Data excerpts
/-! ## setCount -/

@[simp] theorem State.setCount_pending (s : State) (i v : Nat) : (s.setCount i v).pending = s.pending := rfl
@[simp] theorem State.setCount_freeCtr (s : State) (i v : Nat) : (s.setCount i v).freeCtr = s.freeCtr := rfl
@[simp] theorem State.setCount_resp (s : State) (i v : Nat) : (s.setCount i v).resp = s.resp := rfl
@[simp] theorem State.setCount_base (s : State) (i v : Nat) : (s.setCount i v).base = s.base := rfl
@[simp] theorem State.setCount_dev (s : State) (i v : Nat) : (s.setCount i v).dev = s.dev := rfl
@[simp] theorem State.setCount_regs (s : State) (i v : Nat) : (s.setCount i v).regs = s.regs := rfl
@[simp] theorem State.setCount_hbm (s : State) (i v : Nat) : (s.setCount i v).hbm = s.hbm := rfl
@[simp] theorem State.setCount_commons (s : State) (i v : Nat) : (s.setCount i v).commons = s.commons := rfl
@[simp] theorem State.setCount_msram (s : State) (i v : Nat) : (s.setCount i v).msram = s.msram := rfl
@[simp] theorem State.setCount_flash (s : State) (i v : Nat) : (s.setCount i v).flash = s.flash := rfl
@[simp] theorem State.setCount_tiles (s : State) (i v : Nat) : (s.setCount i v).tiles = s.tiles := rfl
@[simp] theorem State.setCount_fab (s : State) (i v : Nat) : (s.setCount i v).fab = s.fab := rfl
@[simp] theorem State.setCount_slots (s : State) (i v : Nat) : (s.setCount i v).slots = s.slots := rfl
@[simp] theorem State.setCount_adm (s : State) (i v : Nat) : (s.setCount i v).adm = s.adm := rfl
@[simp] theorem State.setCount_face (s : State) (i v : Nat) : (s.setCount i v).face = s.face := rfl
@[simp] theorem State.setCount_prot (s : State) (i v : Nat) : (s.setCount i v).prot = s.prot := rfl
@[simp] theorem State.setCount_scrub (s : State) (i v : Nat) : (s.setCount i v).scrub = s.scrub := rfl
@[simp] theorem State.setCount_eng (s : State) (i v : Nat) : (s.setCount i v).eng = s.eng := rfl
@[simp] theorem State.setCount_ing (s : State) (i v : Nat) : (s.setCount i v).ing = s.ing := rfl
@[simp] theorem State.setCount_res (s : State) (i v : Nat) : (s.setCount i v).res = s.res := rfl
@[simp] theorem State.setCount_ctxs (s : State) (i v : Nat) : (s.setCount i v).ctxs = s.ctxs := rfl
@[simp] theorem State.setCount_net (s : State) (i v : Nat) : (s.setCount i v).net = s.net := rfl
@[simp] theorem State.setCount_decQ (s : State) (i v : Nat) : (s.setCount i v).decQ = s.decQ := rfl
@[simp] theorem State.setCount_ppsEdge (s : State) (i v : Nat) : (s.setCount i v).ppsEdge = s.ppsEdge := rfl
@[simp] theorem State.setCount_sport (s : State) (i v : Nat) : (s.setCount i v).sport = s.sport := rfl
@[simp] theorem State.setCount_burl (s : State) (i v : Nat) : (s.setCount i v).burl = s.burl := rfl
@[simp] theorem State.setCount_io (s : State) (i v : Nat) : (s.setCount i v).io = s.io := rfl
@[simp] theorem State.setCount_host (s : State) (i v : Nat) : (s.setCount i v).host = s.host := rfl
@[simp] theorem State.setCount_alloc (s : State) (i v : Nat) : (s.setCount i v).alloc = s.alloc := rfl
@[simp] theorem State.setCount_log (s : State) (i v : Nat) : (s.setCount i v).log = s.log := rfl
@[simp] theorem State.setCount_fw (s : State) (i v : Nat) : (s.setCount i v).fw = s.fw := rfl
@[simp] theorem State.setCount_otp (s : State) (i v : Nat) : (s.setCount i v).otp = s.otp := rfl
@[simp] theorem State.setCount_ld (s : State) (i v : Nat) : (s.setCount i v).ld = s.ld := rfl
@[simp] theorem State.setCount_decRef (s : State) (i v : Nat) : (s.setCount i v).decRef = s.decRef := rfl
@[simp] theorem State.setCount_health (s : State) (i v : Nat) : (s.setCount i v).health = s.health := rfl
@[simp] theorem State.setCount_pwr (s : State) (i v : Nat) : (s.setCount i v).pwr = s.pwr := rfl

_EXERCISE DETAILS:_ In the data above, which lines lie between the line with "s.ppsEdge := rfl" and the line with "s.decRef := rfl", inclusive? Print those lines exactly and nothing else.

_WRITTEN SOLUTION:_
@[simp] theorem State.setCount_ppsEdge (s : State) (i v : Nat) : (s.setCount i v).ppsEdge = s.ppsEdge := rfl
@[simp] theorem State.setCount_sport (s : State) (i v : Nat) : (s.setCount i v).sport = s.sport := rfl
@[simp] theorem State.setCount_burl (s : State) (i v : Nat) : (s.setCount i v).burl = s.burl := rfl
@[simp] theorem State.setCount_io (s : State) (i v : Nat) : (s.setCount i v).io = s.io := rfl
@[simp] theorem State.setCount_host (s : State) (i v : Nat) : (s.setCount i v).host = s.host := rfl
@[simp] theorem State.setCount_alloc (s : State) (i v : Nat) : (s.setCount i v).alloc = s.alloc := rfl
@[simp] theorem State.setCount_log (s : State) (i v : Nat) : (s.setCount i v).log = s.log := rfl
@[simp] theorem State.setCount_fw (s : State) (i v : Nat) : (s.setCount i v).fw = s.fw := rfl
@[simp] theorem State.setCount_otp (s : State) (i v : Nat) : (s.setCount i v).otp = s.otp := rfl
@[simp] theorem State.setCount_ld (s : State) (i v : Nat) : (s.setCount i v).ld = s.ld := rfl
@[simp] theorem State.setCount_decRef (s : State) (i v : Nat) : (s.setCount i v).decRef = s.decRef := rfl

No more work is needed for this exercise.